CHAPTER II
The Place de Grève
But very slight traces now remain of the Place de Grève as it existed at the time of which we write; all that is left is the picturesque little tower at the northern corner of the square; and that, already buried beneath the vulgar whitewash which incrusts the sharp edges of its carvings, will soon disappear perhaps, drowned in that flood of new houses which is so rapidly swallowing up all the old façades of Paris.
People who, like ourselves, never pass through the Place de Crève without giving a glance of sympathy and pity to the poor little tower, choked between two hovels of the time of Louis XV, may readily reconstruct in fancy the entire mass of buildings to which it belonged, and as it were restore the old Gothic square of the fifteenth century.
It was, as it still is, an irregular square, bounded on one side by the quay, and on the other three by a number of tall, narrow, gloomy houses. By day one might admire the variety of its edifices, all carved in stone or wood, and presenting perfect specimens of the various kinds of mediæval domestic architecture, going back from the fifteenth to the eleventh century, from the casement window which was beginning to supersede the pointed arch, to the semi-circular arch of the Romance period, which gave way to the pointed arch, and which still occupied below it the first story of that old house called Tour de Roland, on the corner of the square nearest the Seine, close to the Rue de la Tannerie. At night, nothing could be seen of this mass of buildings but the dark indented line of the roofs stretching their chain of acute angles round the square. For it is one of the radical differences between modern and ancient towns, that nowadays the fronts of the houses face upon the squares and streets, and in old times it was the gable ends. In two centuries the houses have turned round.

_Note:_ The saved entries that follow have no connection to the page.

theorem keep_State_eccStore (s : State) (k : Nat) (env : MemEnv) (kh : Keep kq ku s) : Keep kq ku (State.eccStore s k env) := by
  unfold State.eccStore
  extract_lets +onlyGivenNames x0
  extract_lets +onlyGivenNames x1
  extract_lets +onlyGivenNames x2
  extract_lets +onlyGivenNames x3
  extract_lets +onlyGivenNames x4
  extract_lets +onlyGivenNames x5
  extract_lets +onlyGivenNames x6
  refine Keep.cut (P := Keep kq ku x6) ?_ fun h7 => ?_
  · unfold x6
    refine Keep.foldl ?_ ?_
    · with_reducible assumption
    · intro _ _ _
      with_reducible apply keep_State_error
      with_reducible apply keep_State_setFld
      with_reducible apply keep_State_addSat
      with_reducible assumption
  refine Keep.foldl ?_ ?_
  · with_reducible assumption
  · intro _ _ _
    extract_lets +onlyGivenNames x8
    extract_lets +onlyGivenNames x9
    refine Keep.cut (P := Keep kq ku x9) ?_ fun h10 => ?_
    · unfold x9
      with_reducible refine Keep.mk' ?_ rfl rfl rfl rfl (.inl rfl)
      with_reducible assumption
    with_reducible apply keep_State_recordError
    with_reducible apply keep_State_setFld
    with_reducible apply keep_State_addSat
    with_reducible assumption

theorem keep_State_serve (s : State) (r : MemReq) (k : Nat) (env : MemEnv) (kh : Keep kq ku s) : Keep kq ku (State.serve s r k env).1 := by
  unfold State.serve
  extract_lets +onlyGivenNames x0
  extract_lets +onlyGivenNames x1
  extract_lets +onlyGivenNames x2
  extract_lets +onlyGivenNames x3
  refine Keep.cut (P := Keep kq ku x3) ?_ fun h4 => ?_
  · unfold x3
    refine Keep.ite ?_ ?_
    · with_reducible assumption
    · refine Keep.ite ?_ ?_
      · clear_value x2
        with_reducible apply keep_State_eccHbm
        with_reducible assumption
      · with_reducible apply keep_State_eccStore
        with_reducible assumption
  split
  · dsimp -zeta only
    with_reducible apply keep_State_writeDev
    with_reducible assumption
  · with_reducible assumption

theorem keep_State_charge (s : State) (k : Nat) (cls : MemClass) (cost : Nat) (kh : Keep kq ku s) : Keep kq ku (State.charge s k cls cost) := by
  unfold State.charge
  refine Keep.ite ?_ ?_
  · extract_lets +onlyGivenNames x0
    with_reducible apply keep_State_setBucket
    with_reducible assumption
  · with_reducible assumption

theorem keep_State_serveUnit (s : State) (r : MemReq) (k : Nat) (env : MemEnv) (kh : Keep kq ku s) : Keep kq ku (State.serveUnit s r k env) := by
  unfold State.serveUnit
  extract_lets +onlyGivenNames x0
  refine Keep.cut (P := Keep kq ku x0.1) ?_ fun h1 => ?_
  · unfold x0
    with_reducible apply keep_State_serve
    with_reducible apply keep_State_charge
    with_reducible assumption
  refine Keep.ite ?_ ?_
  · with_reducible assumption
  · with_reducible apply keep_State_emit
    with_reducible assumption

theorem keep_State_refuseUnit (s : State) (r : MemReq) (kh : Keep kq ku s) : Keep kq ku (State.refuseUnit s r) := by
  unfold State.refuseUnit
  refine Keep.ite ?_ ?_
  · with_reducible assumption
  · with_reducible apply keep_State_emit
    with_reducible assumption

theorem keep_State_endAcc (s : State) (id : Nat) (kh : Keep kq ku s) : Keep kq ku (State.endAcc s id) := by
  unfold State.endAcc
  extract_lets +onlyGivenNames x0
  extract_lets +onlyGivenNames x1
  extract_lets +onlyGivenNames x2
  refine Keep.cut (P := Keep kq ku x2) ?_ fun h3 => ?_
  · unfold x2
    with_reducible refine Keep.mk' ?_ rfl rfl rfl rfl (.inl rfl)
    with_reducible assumption
  refine Keep.foldl ?_ ?_
  · with_reducible assumption
  · intro _ _ _
    with_reducible apply keep_State_complete
    with_reducible assumption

In the middle of the eastern side of the square stood a heavy and hybrid construction composed of three houses together. It was known by three names, which explain its history, its purpose, and its architecture. The Maison au Dauphin, because Charles V occupied it while dauphin; the Marchandise, because it was used as the Town Hall; the Maison-aux-Piliers (domus ad piloria), on account of a series of thick columns which supported its three stories. There the city found everything required for a well-to-do town like Paris—a chapel in which to pray to God; a court of special pleas, where audience was given, and if necessary “the king’s men put down;” and in the garrets an “arsenal” full of artillery. For the citizens of Paris, knowing that it is not always enough to pray and plead for the liberties of the town, always had a good rusty arquebus or two in reserve in an attic of the Town Hall.

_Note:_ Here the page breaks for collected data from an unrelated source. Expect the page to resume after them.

-- ==== Sys2Proof/Laws/PerInstr.lean ====
section
/-!
SUPPORT. One lemma per command: what the bits of the opcode table spell is a well-formed command. The table gives no row
any bits, so that no word spells one; a table with bits would have to prove these anew.
-/

namespace Sys2Proof.Laws.SpelledCommand

/-- A word that spells the command spells a well-formed one. -/
def Statement (i : Instr) : Prop := ∀ nbits w, decodeTableWord nbits w = some i → i.wf = true

theorem of_decode (i : Instr) : Statement i := fun _ _ h => nomatch h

Even then the Place de Grève had the same forbidding aspect which the detestable ideas clinging about it awaken, and the gloomy Town Hall built by Dominique Bocador, which has taken the place of the Maison-aux-Piliers, still gives it. It must be confessed that a permanent gibbet and pillory,—“a justice and a ladder,” as they were then called,—standing side by side in the middle of the flagstones, largely contributed to make men turn away from that fatal square where so many beings full of life and health have died in agony; where the Saint Vallier’s fever was destined to spring to life some fifty years later,—that disease which was nothing but dread of the scaffold, the most monstrous of all maladies, because it came not from God, but from man.

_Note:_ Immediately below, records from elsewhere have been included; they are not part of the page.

-- ==== Sys2Proof/WellFormed.lean ====
section
/-!
DEFINITION. Well-formed commands: those the command word of 30_encoding.md R71 can carry.
-/

namespace Sys2Proof

/-- A text fits one transaction when its length fits the 16-bit IMM field: at most `TEXT_MAX` = 65535
bytes (00_scope.md R7, 30_encoding.md R74). -/
def textFits (text : List Byte) : Bool := decide (text.length ≤ 65535)

/-- A command is well formed when a command word encodes it. Register numbers and immediates fit their
fields by type; an immediate out of its command's range is well formed and raises IllegalOperand when it
executes (30_encoding.md R78). -/
def Instr.wf : Instr → Bool
  | .rdreg _ => true
  | .wrreg _ _ => true
  | .clrst => true
  | .bsText _ text => textFits text
  | .bsStr _ => true
  | .isBin text => textFits text
  | .bsLen _ => true
  | .fromU16 _ _ => true
  | .fromU32 _ _ => true
  | .fromI32 _ _ => true
  | .fromU64 _ _ => true
  | .fromF32 _ _ => true
  | .fromNum _ _ _ => true
  | .asU16 _ => true
  | .asU32 _ => true
  | .asI32 _ => true
  | .asU64 _ => true
  | .asF32 _ => true
  | .asNum _ => true
  | .wU16 _ => true
  | .wU32 _ => true
  | .wI32 _ => true
  | .wU64 _ => true
  | .wF32 _ => true
  | .wNum _ _ => true
  | .wBits _ => true
  | .wFlush _ => true
  | .rU16 => true
  | .rU32 => true
  | .rI32 => true
  | .rU64 => true
  | .rF32 => true
  | .rNum _ => true
  | .rBits _ _ => true
  | .rSkip _ => true
  | .rLoad _ => true
  | .schFd _ _ => true
  | .schDef _ _ => true
  | .fvWr _ _ => true
  | .fvRd _ => true
  | .feEnc _ _ => true
  | .fdHdr => true
  | .fdBody _ => true
  | .fdSkip => true

end Sys2Proof
end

It is a consoling thought (let us say in passing) that the death penalty, which three hundred years ago still cumbered the Place de Grève, the Halles, the Place Dauphine, the Cross du Trahoir, the Marché-aux-Pourceaux, the hideous Montfaucon, the Porte Bandet, Place-aux-chats, the Porte Saint-Denis, Champeaux, and Barrière-des-Sergents, with its iron wheels, its stone gibbets, and all its machinery of torture, permanently built into the pavement; not to mention the countless pillories belonging to provosts, bishops, chapters, abbots, and priors administering justice; to say nothing of the legal drownings in the river Seine,—it is a consolation that in the present day, having successively lost all the pieces of her armor, her refinements of torture, her purely capricious and wilful penal laws, her torture for the administration of which she made afresh every five years a leather bed at the Grand-Châtelet, that ancient sovereign of feudal society, almost outlawed and exiled from our cities, hunted from code to code, driven from place to place, now possesses in all vast Paris but one dishonored corner of the Place de Grève, but one wretched guillotine, furtive, timid, and ashamed, seeming ever in dread of being taken in the very act, so swiftly does it vanish after it has dealt its deadly stroke!